Directions for this task:
Each line from the start of the data below through the one containing "if isHolder r.typ" must be reproduced exactly.

─── Information shown

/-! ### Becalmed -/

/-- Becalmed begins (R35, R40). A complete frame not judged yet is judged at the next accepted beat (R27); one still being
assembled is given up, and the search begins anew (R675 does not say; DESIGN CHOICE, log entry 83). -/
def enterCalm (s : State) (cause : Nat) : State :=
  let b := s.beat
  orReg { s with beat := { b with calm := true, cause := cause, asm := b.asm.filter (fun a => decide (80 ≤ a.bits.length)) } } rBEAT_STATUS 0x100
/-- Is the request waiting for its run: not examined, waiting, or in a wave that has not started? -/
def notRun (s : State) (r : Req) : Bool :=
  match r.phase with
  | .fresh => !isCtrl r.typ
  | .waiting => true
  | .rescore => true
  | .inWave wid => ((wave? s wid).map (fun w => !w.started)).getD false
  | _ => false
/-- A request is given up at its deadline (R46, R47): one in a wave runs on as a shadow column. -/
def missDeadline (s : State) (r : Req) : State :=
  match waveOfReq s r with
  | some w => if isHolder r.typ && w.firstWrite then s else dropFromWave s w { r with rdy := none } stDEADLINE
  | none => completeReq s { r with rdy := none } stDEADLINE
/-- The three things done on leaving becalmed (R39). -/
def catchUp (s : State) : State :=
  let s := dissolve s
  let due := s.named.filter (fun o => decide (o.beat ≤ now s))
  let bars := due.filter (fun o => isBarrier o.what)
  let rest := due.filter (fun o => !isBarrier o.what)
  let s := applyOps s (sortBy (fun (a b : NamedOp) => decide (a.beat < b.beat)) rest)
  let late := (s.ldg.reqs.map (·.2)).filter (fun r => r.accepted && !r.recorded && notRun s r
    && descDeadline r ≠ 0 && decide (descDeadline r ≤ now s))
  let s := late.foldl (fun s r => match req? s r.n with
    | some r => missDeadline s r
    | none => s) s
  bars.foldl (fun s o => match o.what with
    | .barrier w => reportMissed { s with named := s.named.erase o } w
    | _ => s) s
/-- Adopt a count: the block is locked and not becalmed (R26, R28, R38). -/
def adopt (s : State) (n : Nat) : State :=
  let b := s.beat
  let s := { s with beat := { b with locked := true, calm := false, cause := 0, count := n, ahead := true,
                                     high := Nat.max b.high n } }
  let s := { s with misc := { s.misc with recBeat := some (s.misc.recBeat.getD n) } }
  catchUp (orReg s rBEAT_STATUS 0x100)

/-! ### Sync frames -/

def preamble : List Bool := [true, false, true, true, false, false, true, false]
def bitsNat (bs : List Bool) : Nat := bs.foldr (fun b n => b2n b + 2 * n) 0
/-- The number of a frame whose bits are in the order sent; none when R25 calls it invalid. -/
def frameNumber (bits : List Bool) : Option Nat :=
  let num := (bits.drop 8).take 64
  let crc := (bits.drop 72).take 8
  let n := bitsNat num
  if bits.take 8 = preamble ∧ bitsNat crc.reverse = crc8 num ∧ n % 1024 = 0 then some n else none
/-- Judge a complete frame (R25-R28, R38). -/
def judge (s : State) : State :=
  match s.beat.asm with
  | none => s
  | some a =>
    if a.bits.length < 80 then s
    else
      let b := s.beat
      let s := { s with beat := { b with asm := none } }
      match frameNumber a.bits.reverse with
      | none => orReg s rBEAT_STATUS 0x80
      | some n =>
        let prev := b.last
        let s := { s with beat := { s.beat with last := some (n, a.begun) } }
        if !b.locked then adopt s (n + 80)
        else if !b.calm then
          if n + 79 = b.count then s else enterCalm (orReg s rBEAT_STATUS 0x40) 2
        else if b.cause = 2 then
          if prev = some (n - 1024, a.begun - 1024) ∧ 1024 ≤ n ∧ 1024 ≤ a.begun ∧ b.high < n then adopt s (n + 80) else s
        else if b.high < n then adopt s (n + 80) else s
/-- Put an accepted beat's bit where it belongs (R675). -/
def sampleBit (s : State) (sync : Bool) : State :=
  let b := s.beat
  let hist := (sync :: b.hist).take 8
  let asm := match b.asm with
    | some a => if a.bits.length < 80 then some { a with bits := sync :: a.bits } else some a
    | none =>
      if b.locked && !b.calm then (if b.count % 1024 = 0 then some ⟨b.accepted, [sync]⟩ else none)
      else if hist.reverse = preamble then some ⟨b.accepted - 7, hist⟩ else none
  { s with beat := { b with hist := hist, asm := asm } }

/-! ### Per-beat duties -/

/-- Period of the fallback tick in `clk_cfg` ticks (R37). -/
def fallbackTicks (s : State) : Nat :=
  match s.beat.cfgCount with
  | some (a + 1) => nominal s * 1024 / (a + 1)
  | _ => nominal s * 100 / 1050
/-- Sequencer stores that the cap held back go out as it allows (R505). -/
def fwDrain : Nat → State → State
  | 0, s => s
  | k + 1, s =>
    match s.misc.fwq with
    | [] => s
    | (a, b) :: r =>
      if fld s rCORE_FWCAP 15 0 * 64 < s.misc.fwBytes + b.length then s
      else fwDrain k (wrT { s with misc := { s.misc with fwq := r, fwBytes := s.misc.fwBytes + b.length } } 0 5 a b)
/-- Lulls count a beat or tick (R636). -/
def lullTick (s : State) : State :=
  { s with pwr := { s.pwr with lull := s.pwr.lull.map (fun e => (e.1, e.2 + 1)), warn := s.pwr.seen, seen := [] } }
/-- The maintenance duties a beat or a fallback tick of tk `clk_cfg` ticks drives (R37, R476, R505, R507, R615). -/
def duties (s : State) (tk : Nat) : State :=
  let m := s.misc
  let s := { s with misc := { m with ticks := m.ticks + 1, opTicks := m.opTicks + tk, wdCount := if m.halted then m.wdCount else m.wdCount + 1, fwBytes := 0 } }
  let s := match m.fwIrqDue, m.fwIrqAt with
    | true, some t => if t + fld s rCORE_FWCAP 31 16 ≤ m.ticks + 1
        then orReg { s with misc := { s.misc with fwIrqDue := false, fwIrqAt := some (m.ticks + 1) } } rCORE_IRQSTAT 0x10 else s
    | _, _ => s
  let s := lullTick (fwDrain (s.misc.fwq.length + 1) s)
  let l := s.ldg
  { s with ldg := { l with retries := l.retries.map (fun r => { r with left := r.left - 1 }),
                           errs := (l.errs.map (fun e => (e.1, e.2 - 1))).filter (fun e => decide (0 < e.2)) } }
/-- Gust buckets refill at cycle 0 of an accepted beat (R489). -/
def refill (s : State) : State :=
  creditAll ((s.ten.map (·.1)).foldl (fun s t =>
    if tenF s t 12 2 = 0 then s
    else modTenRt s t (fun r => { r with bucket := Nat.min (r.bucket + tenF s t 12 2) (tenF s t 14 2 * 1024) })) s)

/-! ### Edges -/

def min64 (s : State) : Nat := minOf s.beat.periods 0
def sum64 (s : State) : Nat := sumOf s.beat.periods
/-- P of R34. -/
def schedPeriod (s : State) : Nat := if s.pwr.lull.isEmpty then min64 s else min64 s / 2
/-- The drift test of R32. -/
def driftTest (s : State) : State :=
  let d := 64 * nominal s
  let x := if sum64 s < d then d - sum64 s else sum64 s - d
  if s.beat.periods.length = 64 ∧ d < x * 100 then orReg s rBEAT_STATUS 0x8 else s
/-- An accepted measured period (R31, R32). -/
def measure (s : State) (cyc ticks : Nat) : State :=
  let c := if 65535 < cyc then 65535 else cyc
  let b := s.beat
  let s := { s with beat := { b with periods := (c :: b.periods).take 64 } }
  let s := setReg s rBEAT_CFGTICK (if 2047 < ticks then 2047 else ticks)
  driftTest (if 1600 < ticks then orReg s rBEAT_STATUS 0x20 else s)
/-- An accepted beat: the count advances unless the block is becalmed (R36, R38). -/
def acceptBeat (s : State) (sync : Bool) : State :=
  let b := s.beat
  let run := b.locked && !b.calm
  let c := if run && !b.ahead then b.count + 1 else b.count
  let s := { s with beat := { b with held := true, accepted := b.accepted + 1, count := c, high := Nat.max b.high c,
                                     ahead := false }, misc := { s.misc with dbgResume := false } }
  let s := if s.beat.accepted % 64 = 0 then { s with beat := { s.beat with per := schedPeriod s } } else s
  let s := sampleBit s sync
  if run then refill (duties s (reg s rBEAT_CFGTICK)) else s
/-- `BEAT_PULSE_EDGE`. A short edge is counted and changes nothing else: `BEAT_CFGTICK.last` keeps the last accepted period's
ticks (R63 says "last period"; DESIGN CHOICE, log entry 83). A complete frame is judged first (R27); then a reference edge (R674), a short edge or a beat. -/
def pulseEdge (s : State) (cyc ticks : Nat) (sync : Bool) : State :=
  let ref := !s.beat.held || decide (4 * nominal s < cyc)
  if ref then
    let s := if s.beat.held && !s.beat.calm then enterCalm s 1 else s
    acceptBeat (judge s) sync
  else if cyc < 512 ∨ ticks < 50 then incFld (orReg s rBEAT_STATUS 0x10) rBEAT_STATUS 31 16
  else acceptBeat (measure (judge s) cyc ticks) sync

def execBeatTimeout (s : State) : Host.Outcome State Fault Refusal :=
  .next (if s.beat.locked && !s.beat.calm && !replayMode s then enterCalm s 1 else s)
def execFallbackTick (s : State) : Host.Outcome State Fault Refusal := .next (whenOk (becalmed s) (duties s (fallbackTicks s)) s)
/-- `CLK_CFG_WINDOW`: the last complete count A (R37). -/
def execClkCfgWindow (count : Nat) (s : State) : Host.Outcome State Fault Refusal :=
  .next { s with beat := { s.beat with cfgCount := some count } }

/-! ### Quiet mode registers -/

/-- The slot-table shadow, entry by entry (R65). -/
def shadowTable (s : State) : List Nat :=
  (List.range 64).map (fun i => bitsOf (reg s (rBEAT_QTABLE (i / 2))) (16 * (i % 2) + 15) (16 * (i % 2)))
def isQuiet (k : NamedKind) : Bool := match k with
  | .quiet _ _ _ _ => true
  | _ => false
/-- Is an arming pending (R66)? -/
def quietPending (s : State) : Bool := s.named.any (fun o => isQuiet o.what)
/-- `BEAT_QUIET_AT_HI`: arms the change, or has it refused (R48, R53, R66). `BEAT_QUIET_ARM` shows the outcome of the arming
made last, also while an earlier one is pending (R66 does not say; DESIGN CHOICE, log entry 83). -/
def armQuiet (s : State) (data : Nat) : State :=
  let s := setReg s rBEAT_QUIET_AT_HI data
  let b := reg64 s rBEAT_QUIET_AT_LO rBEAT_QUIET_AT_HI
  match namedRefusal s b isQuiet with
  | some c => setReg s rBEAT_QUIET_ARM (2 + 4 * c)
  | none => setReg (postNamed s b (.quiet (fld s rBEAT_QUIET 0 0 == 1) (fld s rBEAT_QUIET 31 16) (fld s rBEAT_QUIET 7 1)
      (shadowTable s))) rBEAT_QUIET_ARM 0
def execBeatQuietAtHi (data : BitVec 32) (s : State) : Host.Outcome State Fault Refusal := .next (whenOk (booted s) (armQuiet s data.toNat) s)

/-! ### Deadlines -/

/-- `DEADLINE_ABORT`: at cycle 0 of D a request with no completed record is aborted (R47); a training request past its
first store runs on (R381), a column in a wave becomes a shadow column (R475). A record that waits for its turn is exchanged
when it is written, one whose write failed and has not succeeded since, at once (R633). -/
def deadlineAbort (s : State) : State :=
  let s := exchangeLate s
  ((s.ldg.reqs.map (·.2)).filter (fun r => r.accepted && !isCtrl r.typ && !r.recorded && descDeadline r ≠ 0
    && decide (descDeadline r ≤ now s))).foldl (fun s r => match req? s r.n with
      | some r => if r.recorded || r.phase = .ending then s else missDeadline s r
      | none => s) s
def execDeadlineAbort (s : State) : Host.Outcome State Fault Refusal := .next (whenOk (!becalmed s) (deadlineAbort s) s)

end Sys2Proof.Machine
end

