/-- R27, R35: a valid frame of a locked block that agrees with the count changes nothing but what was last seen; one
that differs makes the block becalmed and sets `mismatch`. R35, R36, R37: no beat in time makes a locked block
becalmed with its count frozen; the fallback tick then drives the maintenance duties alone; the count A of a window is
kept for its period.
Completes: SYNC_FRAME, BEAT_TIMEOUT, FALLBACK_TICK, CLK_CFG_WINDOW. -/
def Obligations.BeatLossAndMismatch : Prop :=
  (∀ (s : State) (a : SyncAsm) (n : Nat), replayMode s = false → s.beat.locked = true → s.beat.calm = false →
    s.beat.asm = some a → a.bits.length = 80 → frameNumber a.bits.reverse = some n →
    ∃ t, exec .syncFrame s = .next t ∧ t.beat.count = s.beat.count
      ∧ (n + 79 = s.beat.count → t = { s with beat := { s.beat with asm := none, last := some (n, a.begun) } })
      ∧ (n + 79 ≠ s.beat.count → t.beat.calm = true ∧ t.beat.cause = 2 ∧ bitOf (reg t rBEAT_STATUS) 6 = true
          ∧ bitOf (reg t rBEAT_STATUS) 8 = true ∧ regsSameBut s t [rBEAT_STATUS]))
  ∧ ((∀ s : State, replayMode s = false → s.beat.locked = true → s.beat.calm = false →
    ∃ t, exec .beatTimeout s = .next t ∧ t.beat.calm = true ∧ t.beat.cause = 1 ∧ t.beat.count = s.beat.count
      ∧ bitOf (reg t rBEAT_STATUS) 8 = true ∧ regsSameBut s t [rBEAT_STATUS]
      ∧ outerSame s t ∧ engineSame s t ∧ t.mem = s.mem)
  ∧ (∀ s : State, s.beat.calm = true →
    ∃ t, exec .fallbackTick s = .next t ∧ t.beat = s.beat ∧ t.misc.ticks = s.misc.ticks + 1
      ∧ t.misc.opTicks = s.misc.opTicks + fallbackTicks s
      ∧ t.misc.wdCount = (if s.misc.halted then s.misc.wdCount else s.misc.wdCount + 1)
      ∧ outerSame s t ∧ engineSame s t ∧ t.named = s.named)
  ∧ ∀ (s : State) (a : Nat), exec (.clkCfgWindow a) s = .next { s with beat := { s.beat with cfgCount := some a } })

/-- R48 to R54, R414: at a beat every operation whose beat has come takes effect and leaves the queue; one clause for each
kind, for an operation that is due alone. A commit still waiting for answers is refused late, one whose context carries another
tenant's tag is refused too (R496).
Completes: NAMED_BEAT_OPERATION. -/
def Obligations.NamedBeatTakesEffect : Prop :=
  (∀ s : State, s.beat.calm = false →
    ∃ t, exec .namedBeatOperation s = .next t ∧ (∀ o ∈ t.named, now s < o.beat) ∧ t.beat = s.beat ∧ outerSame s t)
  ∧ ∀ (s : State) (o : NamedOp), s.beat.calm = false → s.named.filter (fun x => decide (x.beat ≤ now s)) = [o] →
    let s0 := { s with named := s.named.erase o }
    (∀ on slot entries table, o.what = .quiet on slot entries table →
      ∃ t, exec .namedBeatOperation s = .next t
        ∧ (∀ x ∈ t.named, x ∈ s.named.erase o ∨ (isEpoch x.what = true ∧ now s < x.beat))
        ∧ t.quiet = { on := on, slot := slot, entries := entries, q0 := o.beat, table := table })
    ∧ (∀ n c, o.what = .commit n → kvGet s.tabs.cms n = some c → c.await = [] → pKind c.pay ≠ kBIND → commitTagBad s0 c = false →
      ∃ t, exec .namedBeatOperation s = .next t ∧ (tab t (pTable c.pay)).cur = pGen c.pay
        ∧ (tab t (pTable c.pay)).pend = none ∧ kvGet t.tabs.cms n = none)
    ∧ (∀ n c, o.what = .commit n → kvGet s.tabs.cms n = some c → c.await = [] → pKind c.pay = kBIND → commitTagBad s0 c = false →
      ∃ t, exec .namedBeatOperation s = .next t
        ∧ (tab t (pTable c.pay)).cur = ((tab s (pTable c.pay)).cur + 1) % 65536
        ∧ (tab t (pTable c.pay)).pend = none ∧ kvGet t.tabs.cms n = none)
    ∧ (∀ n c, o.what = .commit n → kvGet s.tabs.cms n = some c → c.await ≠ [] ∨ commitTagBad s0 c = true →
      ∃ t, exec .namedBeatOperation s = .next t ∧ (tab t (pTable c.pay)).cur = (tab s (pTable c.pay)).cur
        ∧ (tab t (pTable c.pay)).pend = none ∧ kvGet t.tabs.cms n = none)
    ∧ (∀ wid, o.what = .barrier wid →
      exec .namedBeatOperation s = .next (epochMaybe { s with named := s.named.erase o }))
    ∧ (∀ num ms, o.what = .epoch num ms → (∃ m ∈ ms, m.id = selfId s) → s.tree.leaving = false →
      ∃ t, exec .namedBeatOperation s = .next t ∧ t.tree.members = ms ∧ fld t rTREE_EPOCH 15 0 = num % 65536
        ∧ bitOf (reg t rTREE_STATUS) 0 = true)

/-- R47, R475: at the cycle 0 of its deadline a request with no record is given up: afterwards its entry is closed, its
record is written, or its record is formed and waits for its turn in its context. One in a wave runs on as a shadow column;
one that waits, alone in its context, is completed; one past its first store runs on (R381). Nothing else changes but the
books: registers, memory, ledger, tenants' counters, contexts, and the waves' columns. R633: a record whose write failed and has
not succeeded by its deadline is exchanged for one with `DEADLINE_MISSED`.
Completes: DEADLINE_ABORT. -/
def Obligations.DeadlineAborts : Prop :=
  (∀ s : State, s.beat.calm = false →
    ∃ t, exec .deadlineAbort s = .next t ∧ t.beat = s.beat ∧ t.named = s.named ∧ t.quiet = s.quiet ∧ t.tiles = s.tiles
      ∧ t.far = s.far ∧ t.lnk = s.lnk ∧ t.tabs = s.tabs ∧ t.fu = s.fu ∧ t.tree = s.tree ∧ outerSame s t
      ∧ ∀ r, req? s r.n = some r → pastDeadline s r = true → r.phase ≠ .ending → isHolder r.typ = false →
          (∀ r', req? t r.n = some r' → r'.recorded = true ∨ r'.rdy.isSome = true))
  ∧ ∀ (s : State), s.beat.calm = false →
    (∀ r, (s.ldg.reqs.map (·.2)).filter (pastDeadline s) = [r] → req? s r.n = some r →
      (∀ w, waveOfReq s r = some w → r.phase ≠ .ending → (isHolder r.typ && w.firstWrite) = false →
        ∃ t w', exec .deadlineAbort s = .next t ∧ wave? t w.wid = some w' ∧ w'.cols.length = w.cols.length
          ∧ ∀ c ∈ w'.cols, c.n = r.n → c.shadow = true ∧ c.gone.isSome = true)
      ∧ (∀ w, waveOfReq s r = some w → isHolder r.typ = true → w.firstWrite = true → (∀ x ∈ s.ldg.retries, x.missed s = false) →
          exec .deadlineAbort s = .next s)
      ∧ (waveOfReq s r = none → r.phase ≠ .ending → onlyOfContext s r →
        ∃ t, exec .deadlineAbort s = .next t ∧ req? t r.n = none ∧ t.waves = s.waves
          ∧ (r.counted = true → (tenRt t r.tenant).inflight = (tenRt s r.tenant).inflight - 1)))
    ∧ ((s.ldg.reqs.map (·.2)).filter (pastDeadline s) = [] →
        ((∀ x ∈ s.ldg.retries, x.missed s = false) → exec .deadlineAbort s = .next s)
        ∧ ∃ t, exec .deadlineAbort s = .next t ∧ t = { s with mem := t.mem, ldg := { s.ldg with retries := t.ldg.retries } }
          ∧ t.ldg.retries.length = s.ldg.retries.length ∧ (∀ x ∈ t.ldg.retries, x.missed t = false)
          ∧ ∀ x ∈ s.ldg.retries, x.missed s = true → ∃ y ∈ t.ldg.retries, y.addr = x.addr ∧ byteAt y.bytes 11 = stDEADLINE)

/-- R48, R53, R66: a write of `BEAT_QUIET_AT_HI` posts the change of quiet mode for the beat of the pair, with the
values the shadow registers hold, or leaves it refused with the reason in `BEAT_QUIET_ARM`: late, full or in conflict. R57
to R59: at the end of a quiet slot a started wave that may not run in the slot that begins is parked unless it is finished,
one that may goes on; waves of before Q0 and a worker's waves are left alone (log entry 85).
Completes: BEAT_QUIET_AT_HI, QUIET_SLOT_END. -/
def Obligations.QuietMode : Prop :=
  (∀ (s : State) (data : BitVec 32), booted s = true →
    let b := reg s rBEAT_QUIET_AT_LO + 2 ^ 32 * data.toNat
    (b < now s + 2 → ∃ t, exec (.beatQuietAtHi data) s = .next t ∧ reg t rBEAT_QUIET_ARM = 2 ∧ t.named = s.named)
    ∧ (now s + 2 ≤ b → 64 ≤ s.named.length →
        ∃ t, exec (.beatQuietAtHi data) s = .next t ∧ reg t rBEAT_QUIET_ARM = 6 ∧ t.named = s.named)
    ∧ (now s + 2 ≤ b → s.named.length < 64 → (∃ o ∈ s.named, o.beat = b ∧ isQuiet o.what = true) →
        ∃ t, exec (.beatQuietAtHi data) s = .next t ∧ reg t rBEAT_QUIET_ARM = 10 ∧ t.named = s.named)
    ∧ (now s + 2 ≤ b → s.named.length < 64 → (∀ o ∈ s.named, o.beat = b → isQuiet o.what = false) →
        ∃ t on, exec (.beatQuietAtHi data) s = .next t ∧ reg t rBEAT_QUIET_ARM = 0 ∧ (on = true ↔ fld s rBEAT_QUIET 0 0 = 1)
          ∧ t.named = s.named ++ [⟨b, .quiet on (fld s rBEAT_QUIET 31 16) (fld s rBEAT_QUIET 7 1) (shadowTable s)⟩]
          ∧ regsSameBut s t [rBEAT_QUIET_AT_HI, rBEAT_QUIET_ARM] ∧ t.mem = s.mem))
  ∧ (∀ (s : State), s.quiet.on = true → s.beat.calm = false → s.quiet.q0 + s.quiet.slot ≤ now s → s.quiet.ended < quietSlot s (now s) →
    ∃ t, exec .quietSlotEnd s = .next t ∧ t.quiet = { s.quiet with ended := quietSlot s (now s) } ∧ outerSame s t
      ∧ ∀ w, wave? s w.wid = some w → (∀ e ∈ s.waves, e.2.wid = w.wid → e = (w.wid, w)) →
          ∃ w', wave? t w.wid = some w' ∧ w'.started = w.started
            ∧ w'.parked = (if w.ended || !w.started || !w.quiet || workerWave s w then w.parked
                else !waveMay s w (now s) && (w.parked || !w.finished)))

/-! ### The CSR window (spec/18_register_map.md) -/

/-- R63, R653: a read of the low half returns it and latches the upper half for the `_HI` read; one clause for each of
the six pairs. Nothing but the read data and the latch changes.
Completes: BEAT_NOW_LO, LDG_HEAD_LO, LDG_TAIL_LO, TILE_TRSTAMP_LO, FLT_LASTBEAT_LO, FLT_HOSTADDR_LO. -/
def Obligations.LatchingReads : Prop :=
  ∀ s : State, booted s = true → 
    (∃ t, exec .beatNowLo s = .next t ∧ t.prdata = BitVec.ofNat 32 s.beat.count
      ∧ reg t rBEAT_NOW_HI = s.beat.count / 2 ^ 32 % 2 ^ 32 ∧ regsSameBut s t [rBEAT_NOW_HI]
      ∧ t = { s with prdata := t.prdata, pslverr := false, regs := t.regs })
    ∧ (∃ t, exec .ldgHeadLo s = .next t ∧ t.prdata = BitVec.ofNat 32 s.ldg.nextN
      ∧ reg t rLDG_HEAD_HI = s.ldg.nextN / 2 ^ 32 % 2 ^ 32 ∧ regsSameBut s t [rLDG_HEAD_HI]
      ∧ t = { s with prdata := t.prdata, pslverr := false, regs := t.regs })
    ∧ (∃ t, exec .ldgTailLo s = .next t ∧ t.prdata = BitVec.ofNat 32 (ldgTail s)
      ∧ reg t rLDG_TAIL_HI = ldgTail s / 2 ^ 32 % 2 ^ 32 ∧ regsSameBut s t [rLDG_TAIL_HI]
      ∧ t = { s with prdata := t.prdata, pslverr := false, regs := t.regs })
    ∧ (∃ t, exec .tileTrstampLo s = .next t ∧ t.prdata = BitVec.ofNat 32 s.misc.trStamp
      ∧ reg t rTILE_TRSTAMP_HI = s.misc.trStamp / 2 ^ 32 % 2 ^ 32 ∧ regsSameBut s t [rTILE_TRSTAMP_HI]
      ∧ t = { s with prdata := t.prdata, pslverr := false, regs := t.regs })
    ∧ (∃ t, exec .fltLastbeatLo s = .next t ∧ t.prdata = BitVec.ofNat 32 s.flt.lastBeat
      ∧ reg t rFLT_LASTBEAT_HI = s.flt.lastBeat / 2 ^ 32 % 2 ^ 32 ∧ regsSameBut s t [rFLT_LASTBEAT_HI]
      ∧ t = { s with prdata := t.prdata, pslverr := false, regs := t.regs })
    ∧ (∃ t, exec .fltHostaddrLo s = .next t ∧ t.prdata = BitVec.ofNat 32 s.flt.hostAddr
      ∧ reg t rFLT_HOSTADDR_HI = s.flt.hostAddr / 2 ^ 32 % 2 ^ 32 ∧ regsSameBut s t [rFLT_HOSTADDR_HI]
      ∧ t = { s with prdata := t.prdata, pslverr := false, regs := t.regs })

──────

Completed exercise:
/-! ### Becalmed -/

/-- Becalmed begins (R35, R40). A complete frame not judged yet is judged at the next accepted beat (R27); one still being
assembled is given up, and the search begins anew (R675 does not say; DESIGN CHOICE, log entry 83). -/
def enterCalm (s : State) (cause : Nat) : State :=
  let b := s.beat
  orReg { s with beat := { b with calm := true, cause := cause, asm := b.asm.filter (fun a => decide (80 ≤ a.bits.length)) } } rBEAT_STATUS 0x100
/-- Is the request waiting for its run: not examined, waiting, or in a wave that has not started? -/
def notRun (s : State) (r : Req) : Bool :=
  match r.phase with
  | .fresh => !isCtrl r.typ
  | .waiting => true
  | .rescore => true
  | .inWave wid => ((wave? s wid).map (fun w => !w.started)).getD false
  | _ => false
/-- A request is given up at its deadline (R46, R47): one in a wave runs on as a shadow column. -/
def missDeadline (s : State) (r : Req) : State :=
  match waveOfReq s r with
  | some w => if isHolder r.typ && w.firstWrite then s else dropFromWave s w { r with rdy := none } stDEADLINE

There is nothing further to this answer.